Copy exactly the lines of the records below, and only those lines, beginning with the line that contains "[ itemB 0x0004" and ending with the line that contains "([], false, s)".

Stored data
- Opening Delimiter -
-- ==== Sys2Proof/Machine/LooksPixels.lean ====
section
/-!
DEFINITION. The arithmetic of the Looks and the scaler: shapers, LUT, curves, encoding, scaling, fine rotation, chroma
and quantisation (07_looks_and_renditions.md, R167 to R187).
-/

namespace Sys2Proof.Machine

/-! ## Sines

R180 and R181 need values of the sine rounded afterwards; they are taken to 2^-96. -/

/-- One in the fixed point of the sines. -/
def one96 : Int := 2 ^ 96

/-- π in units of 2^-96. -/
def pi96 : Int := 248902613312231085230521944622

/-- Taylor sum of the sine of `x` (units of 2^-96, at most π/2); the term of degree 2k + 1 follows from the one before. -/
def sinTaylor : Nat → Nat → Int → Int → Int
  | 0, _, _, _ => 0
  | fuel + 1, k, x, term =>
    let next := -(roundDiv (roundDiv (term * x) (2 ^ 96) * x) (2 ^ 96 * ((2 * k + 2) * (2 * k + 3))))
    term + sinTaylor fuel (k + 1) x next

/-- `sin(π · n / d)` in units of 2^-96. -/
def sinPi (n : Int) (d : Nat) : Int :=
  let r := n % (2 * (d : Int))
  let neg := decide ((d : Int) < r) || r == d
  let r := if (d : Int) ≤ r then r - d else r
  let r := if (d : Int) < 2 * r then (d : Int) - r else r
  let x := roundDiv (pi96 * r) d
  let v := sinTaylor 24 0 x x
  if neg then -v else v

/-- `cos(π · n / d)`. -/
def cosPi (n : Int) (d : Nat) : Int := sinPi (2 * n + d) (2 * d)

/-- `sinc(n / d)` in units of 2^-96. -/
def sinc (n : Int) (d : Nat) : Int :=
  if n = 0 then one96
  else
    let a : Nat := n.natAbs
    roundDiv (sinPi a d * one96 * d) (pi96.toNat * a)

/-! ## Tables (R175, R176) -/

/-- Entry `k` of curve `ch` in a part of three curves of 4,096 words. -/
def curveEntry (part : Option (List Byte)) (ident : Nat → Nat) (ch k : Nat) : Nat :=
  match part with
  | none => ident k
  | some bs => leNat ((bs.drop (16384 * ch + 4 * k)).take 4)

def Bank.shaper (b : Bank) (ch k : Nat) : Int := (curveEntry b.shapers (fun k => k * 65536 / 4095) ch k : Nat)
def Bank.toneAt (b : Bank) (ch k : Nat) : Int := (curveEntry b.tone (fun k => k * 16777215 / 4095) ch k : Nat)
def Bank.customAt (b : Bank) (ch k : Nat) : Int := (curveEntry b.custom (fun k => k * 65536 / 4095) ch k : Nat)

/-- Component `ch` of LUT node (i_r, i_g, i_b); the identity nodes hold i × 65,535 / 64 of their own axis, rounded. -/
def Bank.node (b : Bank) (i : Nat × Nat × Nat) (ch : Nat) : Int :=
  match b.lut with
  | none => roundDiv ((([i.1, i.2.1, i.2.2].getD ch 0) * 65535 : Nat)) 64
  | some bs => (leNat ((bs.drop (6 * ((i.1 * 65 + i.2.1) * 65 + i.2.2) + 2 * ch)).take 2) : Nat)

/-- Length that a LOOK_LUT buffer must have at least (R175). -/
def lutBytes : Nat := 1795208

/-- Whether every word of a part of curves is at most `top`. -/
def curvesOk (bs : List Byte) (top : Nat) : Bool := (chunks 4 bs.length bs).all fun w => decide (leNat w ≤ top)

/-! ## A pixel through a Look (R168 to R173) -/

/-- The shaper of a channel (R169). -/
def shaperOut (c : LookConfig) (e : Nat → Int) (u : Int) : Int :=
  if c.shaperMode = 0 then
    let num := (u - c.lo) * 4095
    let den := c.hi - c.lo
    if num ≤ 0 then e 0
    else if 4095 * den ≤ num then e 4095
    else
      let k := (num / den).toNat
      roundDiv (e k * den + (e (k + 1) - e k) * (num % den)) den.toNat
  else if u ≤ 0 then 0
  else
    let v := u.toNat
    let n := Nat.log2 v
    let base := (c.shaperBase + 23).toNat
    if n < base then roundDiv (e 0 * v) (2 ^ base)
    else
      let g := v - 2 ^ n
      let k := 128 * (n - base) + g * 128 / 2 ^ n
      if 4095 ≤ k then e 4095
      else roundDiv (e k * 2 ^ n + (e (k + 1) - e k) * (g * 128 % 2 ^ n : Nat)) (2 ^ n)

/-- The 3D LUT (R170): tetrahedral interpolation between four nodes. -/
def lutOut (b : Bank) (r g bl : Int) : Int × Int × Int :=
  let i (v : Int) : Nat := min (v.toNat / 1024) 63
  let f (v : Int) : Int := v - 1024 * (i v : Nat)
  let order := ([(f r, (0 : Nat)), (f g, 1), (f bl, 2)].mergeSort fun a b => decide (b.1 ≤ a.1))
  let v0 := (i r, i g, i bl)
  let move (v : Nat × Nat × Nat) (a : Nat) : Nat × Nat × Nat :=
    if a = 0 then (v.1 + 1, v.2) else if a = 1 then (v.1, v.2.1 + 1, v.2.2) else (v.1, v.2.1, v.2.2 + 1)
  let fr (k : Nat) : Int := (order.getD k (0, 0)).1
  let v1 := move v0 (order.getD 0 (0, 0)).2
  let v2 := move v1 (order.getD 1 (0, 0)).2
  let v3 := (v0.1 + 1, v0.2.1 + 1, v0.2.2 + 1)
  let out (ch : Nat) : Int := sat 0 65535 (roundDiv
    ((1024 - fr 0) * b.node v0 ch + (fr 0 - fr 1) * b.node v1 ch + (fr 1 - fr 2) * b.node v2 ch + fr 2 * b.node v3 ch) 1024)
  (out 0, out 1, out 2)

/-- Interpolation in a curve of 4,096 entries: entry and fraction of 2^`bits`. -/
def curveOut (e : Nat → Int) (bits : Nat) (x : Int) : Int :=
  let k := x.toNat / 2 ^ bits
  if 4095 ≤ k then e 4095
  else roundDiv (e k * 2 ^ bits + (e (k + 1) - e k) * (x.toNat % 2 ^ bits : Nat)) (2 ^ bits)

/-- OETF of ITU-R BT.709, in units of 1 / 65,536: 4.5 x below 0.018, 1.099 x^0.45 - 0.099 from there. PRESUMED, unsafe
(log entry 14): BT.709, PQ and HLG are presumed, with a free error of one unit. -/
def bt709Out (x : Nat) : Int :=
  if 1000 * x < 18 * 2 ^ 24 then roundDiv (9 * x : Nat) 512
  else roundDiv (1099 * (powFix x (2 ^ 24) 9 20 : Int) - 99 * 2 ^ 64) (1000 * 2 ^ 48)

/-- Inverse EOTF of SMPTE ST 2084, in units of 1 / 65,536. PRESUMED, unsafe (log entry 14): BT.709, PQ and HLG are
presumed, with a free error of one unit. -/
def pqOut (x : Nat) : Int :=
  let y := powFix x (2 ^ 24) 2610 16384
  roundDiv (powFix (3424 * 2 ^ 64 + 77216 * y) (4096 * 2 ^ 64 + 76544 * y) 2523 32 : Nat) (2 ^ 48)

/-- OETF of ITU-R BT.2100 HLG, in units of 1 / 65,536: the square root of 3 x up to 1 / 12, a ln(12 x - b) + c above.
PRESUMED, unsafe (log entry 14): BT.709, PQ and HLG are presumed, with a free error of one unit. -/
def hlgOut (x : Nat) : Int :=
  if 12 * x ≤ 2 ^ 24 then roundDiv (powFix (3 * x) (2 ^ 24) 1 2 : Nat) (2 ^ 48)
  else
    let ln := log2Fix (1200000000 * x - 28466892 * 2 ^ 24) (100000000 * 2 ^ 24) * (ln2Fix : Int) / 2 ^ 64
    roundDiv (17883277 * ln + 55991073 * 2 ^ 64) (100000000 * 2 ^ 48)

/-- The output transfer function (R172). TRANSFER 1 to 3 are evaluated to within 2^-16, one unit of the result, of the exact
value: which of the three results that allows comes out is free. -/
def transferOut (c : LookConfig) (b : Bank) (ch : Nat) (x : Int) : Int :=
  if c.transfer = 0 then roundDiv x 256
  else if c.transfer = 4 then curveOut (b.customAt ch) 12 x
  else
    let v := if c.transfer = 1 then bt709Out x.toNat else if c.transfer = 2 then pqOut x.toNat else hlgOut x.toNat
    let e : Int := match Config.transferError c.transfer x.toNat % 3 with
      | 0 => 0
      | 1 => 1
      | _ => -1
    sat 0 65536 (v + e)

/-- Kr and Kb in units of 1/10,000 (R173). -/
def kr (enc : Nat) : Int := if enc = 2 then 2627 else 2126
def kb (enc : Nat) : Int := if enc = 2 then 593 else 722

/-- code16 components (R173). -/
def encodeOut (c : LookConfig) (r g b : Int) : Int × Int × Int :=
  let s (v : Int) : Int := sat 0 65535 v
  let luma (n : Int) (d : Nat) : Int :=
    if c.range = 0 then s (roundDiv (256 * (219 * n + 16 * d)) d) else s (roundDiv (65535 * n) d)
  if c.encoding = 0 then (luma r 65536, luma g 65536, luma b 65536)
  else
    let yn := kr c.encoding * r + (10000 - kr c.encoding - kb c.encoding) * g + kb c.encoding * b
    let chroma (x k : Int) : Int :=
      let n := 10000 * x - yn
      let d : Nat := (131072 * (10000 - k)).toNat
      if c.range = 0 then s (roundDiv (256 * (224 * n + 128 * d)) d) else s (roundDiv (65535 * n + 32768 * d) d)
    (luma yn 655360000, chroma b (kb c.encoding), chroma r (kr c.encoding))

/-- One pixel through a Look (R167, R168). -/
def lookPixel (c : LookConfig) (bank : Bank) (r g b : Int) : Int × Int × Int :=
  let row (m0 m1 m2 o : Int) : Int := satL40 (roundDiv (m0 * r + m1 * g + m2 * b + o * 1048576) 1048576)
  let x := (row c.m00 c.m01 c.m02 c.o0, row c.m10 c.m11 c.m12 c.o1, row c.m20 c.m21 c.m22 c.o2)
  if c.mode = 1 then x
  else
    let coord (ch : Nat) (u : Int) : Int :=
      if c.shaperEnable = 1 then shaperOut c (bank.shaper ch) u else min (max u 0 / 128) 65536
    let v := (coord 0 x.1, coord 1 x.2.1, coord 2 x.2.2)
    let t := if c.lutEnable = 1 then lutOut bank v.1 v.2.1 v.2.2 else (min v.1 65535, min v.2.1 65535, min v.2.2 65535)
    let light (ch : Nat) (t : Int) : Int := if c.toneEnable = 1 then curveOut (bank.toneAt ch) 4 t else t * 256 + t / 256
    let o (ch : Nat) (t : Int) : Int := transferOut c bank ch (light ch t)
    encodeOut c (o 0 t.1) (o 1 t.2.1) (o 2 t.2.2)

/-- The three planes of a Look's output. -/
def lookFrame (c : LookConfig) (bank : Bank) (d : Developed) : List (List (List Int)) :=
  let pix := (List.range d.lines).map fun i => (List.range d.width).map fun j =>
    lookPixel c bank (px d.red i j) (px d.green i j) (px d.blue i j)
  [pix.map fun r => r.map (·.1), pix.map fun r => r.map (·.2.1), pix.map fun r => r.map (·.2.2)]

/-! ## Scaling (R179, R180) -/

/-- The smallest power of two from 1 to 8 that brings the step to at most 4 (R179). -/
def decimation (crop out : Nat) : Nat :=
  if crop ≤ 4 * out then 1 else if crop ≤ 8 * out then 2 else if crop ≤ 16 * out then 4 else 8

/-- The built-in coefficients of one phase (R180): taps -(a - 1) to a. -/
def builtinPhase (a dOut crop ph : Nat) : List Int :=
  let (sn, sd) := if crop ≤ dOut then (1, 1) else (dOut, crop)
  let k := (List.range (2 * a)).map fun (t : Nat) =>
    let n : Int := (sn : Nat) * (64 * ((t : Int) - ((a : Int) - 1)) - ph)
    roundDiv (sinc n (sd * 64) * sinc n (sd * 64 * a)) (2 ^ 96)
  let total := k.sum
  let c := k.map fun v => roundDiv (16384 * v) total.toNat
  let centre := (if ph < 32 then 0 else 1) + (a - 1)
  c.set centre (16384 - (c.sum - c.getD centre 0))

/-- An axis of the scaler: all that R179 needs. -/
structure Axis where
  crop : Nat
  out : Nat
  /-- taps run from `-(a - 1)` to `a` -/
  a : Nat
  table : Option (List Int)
- Closing Delimiter -
- Opening Delimiter -
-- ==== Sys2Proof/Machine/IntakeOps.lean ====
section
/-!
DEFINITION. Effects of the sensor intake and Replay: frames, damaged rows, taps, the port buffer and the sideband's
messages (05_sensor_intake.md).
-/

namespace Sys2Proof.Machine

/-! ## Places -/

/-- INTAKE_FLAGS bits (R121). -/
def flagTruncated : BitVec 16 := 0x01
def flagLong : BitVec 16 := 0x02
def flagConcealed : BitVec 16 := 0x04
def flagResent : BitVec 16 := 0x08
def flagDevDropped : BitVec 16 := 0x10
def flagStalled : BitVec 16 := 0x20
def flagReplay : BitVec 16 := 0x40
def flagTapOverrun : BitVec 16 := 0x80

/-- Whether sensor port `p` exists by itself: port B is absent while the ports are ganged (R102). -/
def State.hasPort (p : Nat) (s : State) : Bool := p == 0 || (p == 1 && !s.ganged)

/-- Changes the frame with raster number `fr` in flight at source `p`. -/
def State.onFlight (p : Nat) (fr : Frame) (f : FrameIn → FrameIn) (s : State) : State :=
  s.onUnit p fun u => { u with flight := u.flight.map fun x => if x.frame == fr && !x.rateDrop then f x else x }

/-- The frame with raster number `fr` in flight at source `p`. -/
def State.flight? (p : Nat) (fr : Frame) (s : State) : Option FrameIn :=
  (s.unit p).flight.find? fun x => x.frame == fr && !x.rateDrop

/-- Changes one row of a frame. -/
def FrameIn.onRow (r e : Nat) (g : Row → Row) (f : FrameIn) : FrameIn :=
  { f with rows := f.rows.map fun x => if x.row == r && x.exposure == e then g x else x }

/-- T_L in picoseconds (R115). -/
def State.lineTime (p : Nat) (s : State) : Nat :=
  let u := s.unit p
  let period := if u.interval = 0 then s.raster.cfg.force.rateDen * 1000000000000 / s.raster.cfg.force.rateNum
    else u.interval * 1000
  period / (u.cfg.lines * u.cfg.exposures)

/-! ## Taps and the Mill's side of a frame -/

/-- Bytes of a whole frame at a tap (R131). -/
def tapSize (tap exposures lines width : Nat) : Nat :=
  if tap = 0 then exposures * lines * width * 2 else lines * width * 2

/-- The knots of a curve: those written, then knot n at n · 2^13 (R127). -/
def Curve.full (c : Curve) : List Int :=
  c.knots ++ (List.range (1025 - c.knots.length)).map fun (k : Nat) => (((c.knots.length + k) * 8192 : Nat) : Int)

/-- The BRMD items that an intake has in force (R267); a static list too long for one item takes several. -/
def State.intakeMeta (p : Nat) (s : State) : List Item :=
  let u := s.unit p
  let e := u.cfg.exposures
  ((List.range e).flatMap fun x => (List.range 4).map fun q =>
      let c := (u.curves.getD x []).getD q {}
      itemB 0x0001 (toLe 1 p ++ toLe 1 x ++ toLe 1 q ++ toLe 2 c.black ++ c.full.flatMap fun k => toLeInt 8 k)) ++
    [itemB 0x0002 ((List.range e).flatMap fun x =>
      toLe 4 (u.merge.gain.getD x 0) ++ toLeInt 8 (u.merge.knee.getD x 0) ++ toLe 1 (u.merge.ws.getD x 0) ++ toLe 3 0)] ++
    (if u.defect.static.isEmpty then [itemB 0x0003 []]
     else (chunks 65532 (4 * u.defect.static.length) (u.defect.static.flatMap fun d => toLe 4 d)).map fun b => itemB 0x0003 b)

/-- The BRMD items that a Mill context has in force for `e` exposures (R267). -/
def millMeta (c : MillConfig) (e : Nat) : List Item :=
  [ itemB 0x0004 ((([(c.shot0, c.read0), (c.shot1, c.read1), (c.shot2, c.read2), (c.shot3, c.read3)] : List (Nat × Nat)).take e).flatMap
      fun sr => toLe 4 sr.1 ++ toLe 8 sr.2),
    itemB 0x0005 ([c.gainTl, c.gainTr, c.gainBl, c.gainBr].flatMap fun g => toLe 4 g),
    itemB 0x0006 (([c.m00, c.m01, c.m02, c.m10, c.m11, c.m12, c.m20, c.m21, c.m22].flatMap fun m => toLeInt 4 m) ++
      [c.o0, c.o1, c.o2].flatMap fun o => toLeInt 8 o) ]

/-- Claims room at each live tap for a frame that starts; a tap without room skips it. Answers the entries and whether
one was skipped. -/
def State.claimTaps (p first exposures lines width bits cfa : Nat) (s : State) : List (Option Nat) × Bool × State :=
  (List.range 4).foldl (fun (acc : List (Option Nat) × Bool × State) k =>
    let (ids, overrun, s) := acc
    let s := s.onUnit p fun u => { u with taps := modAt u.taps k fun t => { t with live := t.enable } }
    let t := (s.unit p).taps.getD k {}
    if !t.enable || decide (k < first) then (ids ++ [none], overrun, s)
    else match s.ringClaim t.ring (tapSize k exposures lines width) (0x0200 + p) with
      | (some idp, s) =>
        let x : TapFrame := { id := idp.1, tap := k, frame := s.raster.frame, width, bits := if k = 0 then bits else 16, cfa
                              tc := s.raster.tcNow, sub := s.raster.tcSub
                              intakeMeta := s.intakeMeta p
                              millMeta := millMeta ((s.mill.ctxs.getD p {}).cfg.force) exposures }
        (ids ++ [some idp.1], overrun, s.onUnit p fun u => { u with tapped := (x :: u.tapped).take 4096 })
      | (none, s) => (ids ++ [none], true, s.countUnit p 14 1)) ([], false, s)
- Closing Delimiter -
- Opening Delimiter -
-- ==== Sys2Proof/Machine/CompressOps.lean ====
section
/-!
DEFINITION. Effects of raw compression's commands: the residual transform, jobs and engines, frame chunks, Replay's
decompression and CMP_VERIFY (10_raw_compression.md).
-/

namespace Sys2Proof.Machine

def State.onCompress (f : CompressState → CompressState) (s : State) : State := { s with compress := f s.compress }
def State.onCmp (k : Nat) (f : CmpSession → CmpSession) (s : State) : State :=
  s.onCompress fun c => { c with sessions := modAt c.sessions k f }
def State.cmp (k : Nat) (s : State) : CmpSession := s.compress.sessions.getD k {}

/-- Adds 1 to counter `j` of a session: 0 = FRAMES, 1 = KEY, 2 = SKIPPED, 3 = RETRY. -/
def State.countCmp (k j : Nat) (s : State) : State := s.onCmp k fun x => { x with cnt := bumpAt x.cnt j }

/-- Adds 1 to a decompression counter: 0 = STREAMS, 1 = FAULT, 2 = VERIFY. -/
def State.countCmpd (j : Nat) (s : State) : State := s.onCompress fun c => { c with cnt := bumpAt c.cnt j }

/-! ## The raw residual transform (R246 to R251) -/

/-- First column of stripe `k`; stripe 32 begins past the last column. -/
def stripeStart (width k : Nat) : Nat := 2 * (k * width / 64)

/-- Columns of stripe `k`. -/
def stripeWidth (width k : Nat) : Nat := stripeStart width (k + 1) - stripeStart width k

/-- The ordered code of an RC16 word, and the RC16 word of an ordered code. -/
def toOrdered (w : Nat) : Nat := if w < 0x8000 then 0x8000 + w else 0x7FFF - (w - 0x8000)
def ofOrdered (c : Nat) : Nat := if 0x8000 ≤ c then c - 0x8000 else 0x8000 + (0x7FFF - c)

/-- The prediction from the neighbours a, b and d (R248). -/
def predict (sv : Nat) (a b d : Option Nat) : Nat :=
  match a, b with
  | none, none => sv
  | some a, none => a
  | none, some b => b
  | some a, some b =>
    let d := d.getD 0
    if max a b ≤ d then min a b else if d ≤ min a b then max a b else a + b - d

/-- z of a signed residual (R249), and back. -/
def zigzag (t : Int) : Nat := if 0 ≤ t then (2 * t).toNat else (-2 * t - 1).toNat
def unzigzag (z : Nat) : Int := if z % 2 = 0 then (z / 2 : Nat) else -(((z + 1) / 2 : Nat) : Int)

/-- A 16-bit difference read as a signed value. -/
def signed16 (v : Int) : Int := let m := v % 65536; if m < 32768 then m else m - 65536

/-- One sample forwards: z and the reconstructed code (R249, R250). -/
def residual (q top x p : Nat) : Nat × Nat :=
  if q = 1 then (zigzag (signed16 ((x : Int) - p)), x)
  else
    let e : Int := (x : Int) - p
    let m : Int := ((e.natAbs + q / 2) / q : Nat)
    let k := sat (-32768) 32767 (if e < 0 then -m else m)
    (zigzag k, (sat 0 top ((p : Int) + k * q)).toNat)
- Closing Delimiter -
▶ **SOLUTION**:
  [ itemB 0x0004 ((([(c.shot0, c.read0), (c.shot1, c.read1), (c.shot2, c.read2), (c.shot3, c.read3)] : List (Nat × Nat)).take e).flatMap
      fun sr => toLe 4 sr.1 ++ toLe 8 sr.2),
    itemB 0x0005 ([c.gainTl, c.gainTr, c.gainBl, c.gainBr].flatMap fun g => toLe 4 g),
    itemB 0x0006 (([c.m00, c.m01, c.m02, c.m10, c.m11, c.m12, c.m20, c.m21, c.m22].flatMap fun m => toLeInt 4 m) ++
      [c.o0, c.o1, c.o2].flatMap fun o => toLeInt 8 o) ]

/-- Claims room at each live tap for a frame that starts; a tap without room skips it. Answers the entries and whether
one was skipped. -/
def State.claimTaps (p first exposures lines width bits cfa : Nat) (s : State) : List (Option Nat) × Bool × State :=
  (List.range 4).foldl (fun (acc : List (Option Nat) × Bool × State) k =>
    let (ids, overrun, s) := acc
    let s := s.onUnit p fun u => { u with taps := modAt u.taps k fun t => { t with live := t.enable } }
    let t := (s.unit p).taps.getD k {}
    if !t.enable || decide (k < first) then (ids ++ [none], overrun, s)
    else match s.ringClaim t.ring (tapSize k exposures lines width) (0x0200 + p) with
      | (some idp, s) =>
        let x : TapFrame := { id := idp.1, tap := k, frame := s.raster.frame, width, bits := if k = 0 then bits else 16, cfa
                              tc := s.raster.tcNow, sub := s.raster.tcSub
                              intakeMeta := s.intakeMeta p
                              millMeta := millMeta ((s.mill.ctxs.getD p {}).cfg.force) exposures }
        (ids ++ [some idp.1], overrun, s.onUnit p fun u => { u with tapped := (x :: u.tapped).take 4096 })
      | (none, s) => (ids ++ [none], true, s.countUnit p 14 1)) ([], false, s)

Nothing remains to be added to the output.